For many years, I have been asked whether I could forgive those who imprisoned, tortured, and dehumanised me. It is a loaded question; it is never just about personal forgiveness, but also an invitation to speak on behalf of all Guantanamo Bay prisoners. I usually reply that forgiveness is never simple, especially when justice has yet to be served.

I was held in Guantanamo for nearly 15 years without charge, subjected to treatment no human being should ever endure. I was one of countless innocent people kidnapped during the global campaign of the United States of revenge and terror after September 11, 2001, which justified the illegal invasions of Afghanistan and Iraq, unleashed and legalised torture programmes in CIA black sites and at Abu Ghraib, and turned Guantanamo into a laboratory of dehumanisation.

In my cell, I once opened a boxed meal to find the words “We Will Never Forget, We Will Never Forgive” scrawled on the inside of the box. I wrote back: “We Will Never Forget, We Will Never Forgive, We Will Fight For Our Justice.” For this, the camp administration penalised me with “food punishment” and solitary confinement, claiming that my message was a death threat.
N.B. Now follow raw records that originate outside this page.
-- ==== Sys2Proof/Machine/CellDiff.lean ====
section
/-! DEFINITION. The meanings of UPD, UPD.REFUSED (R115 to R120) and BAR.* (R123, R124). -/

namespace Sys2Proof.Machine

/-- UPD for a `FIELD_MAXLEN` of `maxLen` (R119): the cell operations are shown, the cached string is replaced.
It stops where R30 gives no storage: no entry of that number, or a string the entry cannot hold (log 6). -/
def updateField (maxLen : Nat) (field : BitVec 4) (len : Nat) (chr : List CharCode) (s : State) :
    Host.Outcome State Fault Refusal :=
  if h : field.toNat < Config.nDiffFields ∧ len ≤ maxLen then
    .next { s with
      cells := s.cells.set field.toNat (FieldEntry.ofString len chr) h.1
      out := { s.out with diff := diffOut maxLen (s.cells[field.toNat]'h.1) len chr } }
  else .fault (.cacheRange field len)

/-- UPD (R119). -/
def execUpd (field : BitVec 4) (len : Nat) (chr : List CharCode) (s : State) : Host.Outcome State Fault Refusal :=
  updateField Config.fieldMaxLen field len chr s

/-- UPD.REFUSED (R120): no state changes, no cell has an operation. -/
def execUpdRefused (_field : BitVec 4) (_len : Nat) (s : State) : Host.Outcome State Fault Refusal :=
  .next { s with out := { s.out with diff := DiffOut.quiet } }

/-- BAR.FEED (R123): the feed-rate override, clamped. -/
def execBarFeed (s : State) : Host.Outcome State Fault Refusal :=
  .next { s with out := { s.out with barFeedPct := barPct (u16le s.asm.rpt 27) } }

/-- BAR.SPINDLE (R124): the spindle-speed override, clamped. -/
def execBarSpindle (s : State) : Host.Outcome State Fault Refusal :=
  .next { s with out := { s.out with barSpindlePct := barPct (u16le s.asm.rpt 29) } }

end Sys2Proof.Machine
end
Today, on the 24th anniversary of the September 11 attacks, “Never Forget, Never Forgive” echoes once again. These words are presented as grief and as a desire to honour the memory of those lost, but they also carry darker implications. As someone directly affected by the aftermath of 9/11, I believe it is crucial to consider what those words really mean, especially when they are used as a rallying cry for revenge, retaliation, retribution, or vengeance, rather than as a thoughtful appeal for justice, accountability, and meaningful reflection. Once again, the question of revenge and forgiveness circulates in public discourse, yet rarely do commentators pause to ask what forgiveness truly entails.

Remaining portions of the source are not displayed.